For each config, go to the Targeting tab and edit the default rule to serve the variation you created. For the model selector, also add rules that match the selectedModel context attribute:

/configs-targeting
For each judge (security-judge, api-contract-judge, minimal-change-judge):
- Set the default rule to serve the variation you created
For model-selector:
- Rule: if selectedModel contains "sonnet", serve Sonnet variation
- Rule: if selectedModel contains "mistral", serve Mistral variation
- Default rule: Opus variation

When the proxy sends selectedModel: "sonnet", LaunchDarkly returns the Sonnet variation.
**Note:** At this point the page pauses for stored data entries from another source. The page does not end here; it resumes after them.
-- ==== Sys2Proof/Syntax.lean ====
section
/-! DEFINITION. The syntax of the machine: one constructor of `Instr` for each row of spec/opcode_table.json.

Three kinds of row stand side by side. A packet word (R95, R102) carries the fields of its word, under the table's
names: `d` [25:20], `a` [19:14], `b` [13:8], and so on. An epilogue word (R238) carries its fields likewise. A row
without a word is a step of the device (spec/95_what_each_step_holds.md): it carries what names the step (which core,
which die, which entry of a queue) and what the outside world supplies with it (the bytes of a host write). -/

namespace Sys2Proof

/-- The two program-counter slots of a warp (R49). -/
inductive SlotId where
  | a | b
  deriving DecidableEq, Repr

/-- What an error-correcting check finds in a stored item (R298, R401). -/
inductive EccOutcome where
  | clean | corrected | uncorrectable
  deriving DecidableEq, Repr

/-- Why a translation is made (R310): a read, a write, an instruction fetch, or a prefetch, which requests no page. -/
inductive WalkKind where
  | read | write | fetch | prefetch
  deriving DecidableEq, Repr

/-- One record of the error log before it is written (R407); its fields by name. -/
structure ErrRecord where
  code : W8
  detail : W8
  cls : BitVec 2
  fn : BitVec 6
  core : W8
  agent : W8
  vid : W8
  domain : BitVec 6
  addr : W64
  deriving DecidableEq, Repr

/-- What an error struck, where the machine marks or repairs it (R270, R281, R298, R302): a sector of a home or guest line in a slice of the
die, by its physical address; of the copy of a version; of HBM, as a read finds it; the holder mask of a home line; a sector of the record's
core: of a lane's store, of shared memory, of a tile store, or of L1; the transfer of a copy or of a drain of a core (R204, R239); or a structure
of the record's core, by the type and the item of the section of a dump that shows it (R398, R399, R406). -/
inductive ErrorPlace where
  | other
  | slice (pa : Nat)
  | copyOf (pa domain vid : Nat)
  | hbm (pa : Nat)
  | holders (pa : Nat)
  | lane (warp lane addr : Nat)
  | shared (addr : Nat)
  | tileW (addr : Nat)
  | tileA (addr : Nat)
  | tileC (addr : Nat)
  | l1 (pa : Nat)
  | engine (core : Nat) (drain : Bool) (id : Nat)
  | structure_ (type item : Nat)
  deriving DecidableEq, Repr

/-- The acceptance counters of a domain (R378). -/
inductive AcceptReg where
  | accept | proposed | accepted
  deriving DecidableEq, Repr

/-- The four link registers of a felt module (R77). -/
inductive LinkReg where
  | rate | width | replay | retired
  deriving DecidableEq, Repr

/-- The firmware-visible counters of R379. -/
inductive CounterId where
  | crcErr (bundle module : Nat)
  | replayWin (bundle module : Nat)
  | issued (core : Nat)
  | apIssued (core : Nat)
  | fragSplit (core : Nat)
  | fragFull (core : Nat)
  | wTrap (core : Nat)
  | raEnter (core : Nat)
  | raInstr (core : Nat)
  | raPref (core : Nat)
  | hit (slice cls : Nat)
  | miss (slice cls : Nat)
  | sel (slice cls : Nat)
  | pageReq
  | kills
  | halts
  | spillx
  | corrErr
  deriving DecidableEq, Repr

/-- Management registers that have no row of their own, by their access code (R6): the replay threshold of a felt
module (RW, R380), an error-log record (RO, R407), and a reserved offset of the window (RSV, R7). -/
inductive MgmtReg where
  | replayThr (bundle module : Nat)
  | errorLog (die k : Nat)
  | reserved (offset : Nat)
  deriving DecidableEq, Repr

/-- The two paths to the management endpoint (R446, R451). -/
inductive MgmtPath where
  | i3c | pcie
  deriving DecidableEq, Repr

/-- The SPDM requests whose answer R449 and R450 give. -/
inductive SpdmRequest where
  | measurements | certificate
  deriving DecidableEq, Repr

/-- A firmware image as the boot sequence meets it (R447): the path that offers it, whether each of its two signatures
verifies against the fused key hashes, its security version, the digest of its bytes (R449), and the peer slots with their packages that it writes
in step 5 of the boot (R305, R447). -/
structure FirmwareImage where
  path : MgmtPath
  ecdsaOk : Bool
  lmsOk : Bool
  version : Nat
  digest : Nat
  peers : List (Nat × Nat)
  deriving DecidableEq, Repr

/-- The queue whose descriptor is written, and the function through whose window the write comes (R342, R427). -/
structure QueueWrite where
  fn : Nat
  queue : Nat
  deriving DecidableEq, Repr

/-- The sensors of each die (R450). -/
inductive Sensor where
  | voltageGlitch | clockGlitch | lidTamper
  deriving DecidableEq, Repr

/-- The operations of an atomic, MOD [2:0] (R197). -/
inductive AtomOp where
  | add | min | max | and | or | xor | exch | fadd
  deriving DecidableEq, Repr

/-- What the Couches of the members of a domain tell each other (R452). To the coordinating Couch: a resolve (the number under which its status returns,
the issuer's VID, the target, the proposed count, who asks: 0 a `RESOLVE`, 1 a walker, 2 a full spill partition, 3 a redundant pair), the wish for VIDs of
a fork or of redundant pairs, that every slice has applied a notice, that a block of a VID begins or ends there, and that its slices have swept a
VID in an epoch. From it: the answer to a number, with the domain's resolve count, and a notice with the table, each entry with its VID and its epoch, and the domain's counters. -/
inductive CouchMsg where
  | resolve (id vid target proposed who : Nat) (squash : Bool)
  | vids (id count parent : Nat) (chain pair : Bool)
  | applied (seq : Nat)
  | blocks (vid : Nat) (up : Bool)
  | swept (vid epoch : Nat)
  | answer (id status : Nat) (vids : List Nat) (count : BitVec 32)
  | notice (seq : Nat) (couched broke : List Nat) (table : List (Nat × Nat × BitVec 320)) (count : BitVec 32) (accept : BitVec 16) (proposed accepted : Nat)
  deriving DecidableEq, Repr

/-- What a UALink request asks for (R424, R440): a read of `len` bytes, a write of the listed bytes (none where a byte enable
is off), an atomic, a walk of a leaf slot (R311), or what the Couch of a member of a domain says (R452). -/
inductive UaOp where
  | read (len : Nat)
  | write (bytes : List (Option W8))
  | atomic (op : AtomOp) (wide : Bool) (operand : W64)
  | cas (wide : Bool) (compare new : W64)
  | walk (write : Bool)
  | couch (msg : CouchMsg)
  deriving DecidableEq, Repr
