/-- Major 0x0C, chosen by fn [7:0] (R102). -/
def decodeMajor0C (w : W32) : Option (Instr × Bool) :=
  if (w &&& 0xF0#32 = 0x00#32) ∧ (fld 2 2 w) ≠ 0#2 then some (.faddT (fld 20 6 w) (fld 14 6 w) (fld 8 6 w) (fld 2 2 w) (fld 0 2 w), true)
  else if (w &&& 0xF0#32 = 0x10#32) ∧ (fld 2 2 w) ≠ 0#2 then some (.fsubT (fld 20 6 w) (fld 14 6 w) (fld 8 6 w) (fld 2 2 w) (fld 0 2 w), true)
  else if (w &&& 0xF0#32 = 0x20#32) ∧ (fld 2 2 w) ≠ 0#2 then some (.fmulT (fld 20 6 w) (fld 14 6 w) (fld 8 6 w) (fld 2 2 w) (fld 0 2 w), true)
  else if (w &&& 0xF3#32 = 0x30#32) ∧ (fld 2 2 w) ≠ 0#2 then some (.fminT (fld 20 6 w) (fld 14 6 w) (fld 8 6 w) (fld 2 2 w), true)
  else if (w &&& 0xF3#32 = 0x40#32) ∧ (fld 2 2 w) ≠ 0#2 then some (.fmaxT (fld 20 6 w) (fld 14 6 w) (fld 8 6 w) (fld 2 2 w), true)
  else if w &&& 0xFF#32 = 0x54#32 then some (.fcmpF64 (fld 23 3 w) (fld 20 3 w) (fld 14 6 w) (fld 8 6 w), true)
  else if (w &&& 0xF3#32 = 0x60#32) ∧ (fld 2 2 w) ≠ 0#2 then some (.fnegT (fld 20 6 w) (fld 14 6 w) (fld 2 2 w), w &&& 0x3F00#32 == 0#32)
  else if (w &&& 0xF3#32 = 0x70#32) ∧ (fld 2 2 w) ≠ 0#2 then some (.fabsT (fld 20 6 w) (fld 14 6 w) (fld 2 2 w), w &&& 0x3F00#32 == 0#32)
  else if (w &&& 0xF3#32 = 0x80#32) ∧ (fld 2 2 w) ≠ 0#2 then some (.fclampT (fld 20 6 w) (fld 14 6 w) (fld 8 6 w) (fld 2 2 w), true)
  else if w &&& 0xF8#32 = 0x98#32 then some (.fdot2Packed (fld 20 6 w) (fld 14 6 w) (fld 8 6 w) (fld 2 1 w) (fld 0 2 w), true)
  else if (w &&& 0xF0#32 = 0xA0#32) ∧ (fld 2 2 w) ≠ 0#2 then some (.froundT (fld 20 6 w) (fld 14 6 w) (fld 2 2 w) (fld 0 2 w), w &&& 0x3F00#32 == 0#32)
  else if (w &&& 0xF0#32 = 0xB0#32) ∧ (fld 2 2 w) ≠ 0#2 then some (.fscaleT (fld 20 6 w) (fld 14 6 w) (fld 8 6 w) (fld 2 2 w) (fld 0 2 w), true)
  else none

/-- Major 0x0D, chosen by fn [7:0] (R102). -/
def decodeMajor0D (w : W32) : Option (Instr × Bool) :=
  if w &&& 0xF0#32 = 0x00#32 then some (.ffma (fld 20 6 w) (fld 14 6 w) (fld 8 6 w) (fld 2 2 w) (fld 0 2 w), true)
  else none

/-- Major 0x0E, chosen by fn [7:0] (R102). -/
def decodeMajor0E (w : W32) : Option (Instr × Bool) :=
  if w &&& 0xFF#32 = 0x00#32 then some (.exp2 (fld 20 6 w) (fld 14 6 w), w &&& 0x3F00#32 == 0#32)
  else if w &&& 0xFF#32 = 0x10#32 then some (.lg2 (fld 20 6 w) (fld 14 6 w), w &&& 0x3F00#32 == 0#32)
  else if w &&& 0xFC#32 = 0x20#32 then some (.rcp (fld 20 6 w) (fld 14 6 w) (fld 0 2 w), w &&& 0x3F00#32 == 0#32)
  else if w &&& 0xFC#32 = 0x30#32 then some (.rsq (fld 20 6 w) (fld 14 6 w) (fld 0 2 w), w &&& 0x3F00#32 == 0#32)
  else if w &&& 0xFC#32 = 0x40#32 then some (.sqrt (fld 20 6 w) (fld 14 6 w) (fld 0 2 w), w &&& 0x3F00#32 == 0#32)
  else none

/-- Major 0x0F, chosen by fn [7:0] (R102). -/
def decodeMajor0F (w : W32) : Option (Instr × Bool) :=
  if (w &&& 0xF0#32 = 0x00#32) ∧ (fld 0 4 w).toNat ≤ 4 then some (.cvt (fld 20 6 w) (fld 14 6 w) (fld 11 3 w) (fld 8 3 w) (fld 0 4 w), true)
  else if (w &&& 0xF0#32 = 0x10#32) ∧ (fld 0 4 w).toNat ≤ 4 then some (.cvtpk2 (fld 20 6 w) (fld 14 6 w) (fld 8 6 w) (fld 0 4 w), true)
  else if (w &&& 0xF0#32 = 0x20#32) ∧ (fld 0 4 w).toNat ≤ 4 then some (.cvtpk4 (fld 20 6 w) (fld 14 6 w) (fld 8 6 w) (fld 0 4 w), true)
  else if w &&& 0xFF#32 = 0x30#32 then some (.cvtwide (fld 20 6 w) (fld 14 6 w) (fld 8 6 w), true)
  else if w &&& 0xFF#32 = 0x40#32 then some (.mxscale (fld 20 6 w) (fld 14 6 w) (fld 8 6 w), true)
  else if (w &&& 0xF0#32 = 0x50#32) ∧ (fld 0 4 w).toNat ≤ 4 then some (.mxq (fld 20 6 w) (fld 14 6 w) (fld 8 6 w) (fld 0 4 w), true)
  else none

/-- Major 0x10, chosen by fn [7:0] (R102). -/
def decodeMajor10 (w : W32) : Option (Instr × Bool) :=
  if w &&& 0xFF#32 = 0x00#32 then some (.perm (fld 20 6 w) (fld 14 6 w) (fld 8 6 w), true)
  else if w &&& 0xFF#32 = 0x10#32 then some (.permx (fld 20 6 w) (fld 14 6 w) (fld 8 6 w), true)
  else if w &&& 0xFF#32 = 0x20#32 then some (.shflup (fld 20 6 w) (fld 14 6 w) (fld 8 6 w), true)
  else if w &&& 0xFF#32 = 0x30#32 then some (.shfldn (fld 20 6 w) (fld 14 6 w) (fld 8 6 w), true)
  else if w &&& 0xFF#32 = 0x40#32 then some (.bcastReg (fld 20 6 w) (fld 14 6 w) (fld 8 6 w), true)
  else if w &&& 0xFF#32 = 0x41#32 then some (.bcastImm (fld 20 6 w) (fld 14 6 w) (fld 8 6 w), true)
  else none

/-- Major 0x11, chosen by fn [7:0] (R102). -/
def decodeMajor11 (w : W32) : Option (Instr × Bool) :=
  if w &&& 0xFF#32 = 0x00#32 then some (.voteBallot (fld 20 6 w) (fld 14 6 w), w &&& 0x3F00#32 == 0#32)
  else if w &&& 0xFF#32 = 0x01#32 then some (.voteAny (fld 20 6 w) (fld 14 6 w), w &&& 0x3F00#32 == 0#32)
  else if w &&& 0xFF#32 = 0x02#32 then some (.voteAll (fld 20 6 w) (fld 14 6 w), w &&& 0x3F00#32 == 0#32)
  else if w &&& 0xFF#32 = 0x03#32 then some (.voteUni (fld 20 6 w) (fld 14 6 w), w &&& 0x3F00#32 == 0#32)
  else if (w &&& 0xF0#32 = 0x10#32) ∧ (fld 0 4 w).toNat ≤ 0xA then some (.reduce (fld 20 6 w) (fld 14 6 w) (fld 0 4 w), w &&& 0x3F00#32 == 0#32)
  else if (w &&& 0xF0#32 = 0x20#32) ∧ (fld 0 4 w).toNat ≤ 0xA then some (.scan (fld 20 6 w) (fld 14 6 w) (fld 0 4 w), w &&& 0x3F00#32 == 0#32)
  else if (w &&& 0xF0#32 = 0x30#32) ∧ (fld 0 4 w).toNat ≤ 2 then some (.argmax (fld 20 6 w) (fld 14 6 w) (fld 0 4 w), w &&& 0x3F00#32 == 0#32)
  else if w &&& 0xFF#32 = 0x40#32 then some (.matchAny (fld 20 6 w) (fld 14 6 w), w &&& 0x3F00#32 == 0#32)
  else if w &&& 0xFF#32 = 0x41#32 then some (.matchFirst (fld 20 6 w) (fld 14 6 w), w &&& 0x3F00#32 == 0#32)
  else none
To learn more, read Config targeting.

Option B: LaunchDarkly dashboard

Step 1: Create the model selector config

Go to AgentControl and click Create AgentControl config.
Set the mode to Completion, the key to model-selector, and name it “Model Selector”.
Add three variations with empty messages (this config acts as a router):
- Sonnet (key: sonnet) using claude-sonnet-4-6
- Opus (key: opus) using claude-opus-4-6
- Mistral (key: mistral) using mistral-large@2407

Model Selector config showing three variations: Sonnet, Opus, and Mistral with their corresponding model names. — Model Selector with three variations for different models

Step 2: Create the judge configs

Click Create AgentControl config and set the mode to Judge.
Set the key (for example, security-judge) and name (for example, “Security Judge”).
Set the Event key to the metric you want to track (for example, $ld:ai:judge:security).
Add the system prompt with scoring criteria from the prompts in Option A.
Set the model to gpt-5-mini with temperature 0.3.
Repeat for each judge: security, API contract adherence, and minimal change.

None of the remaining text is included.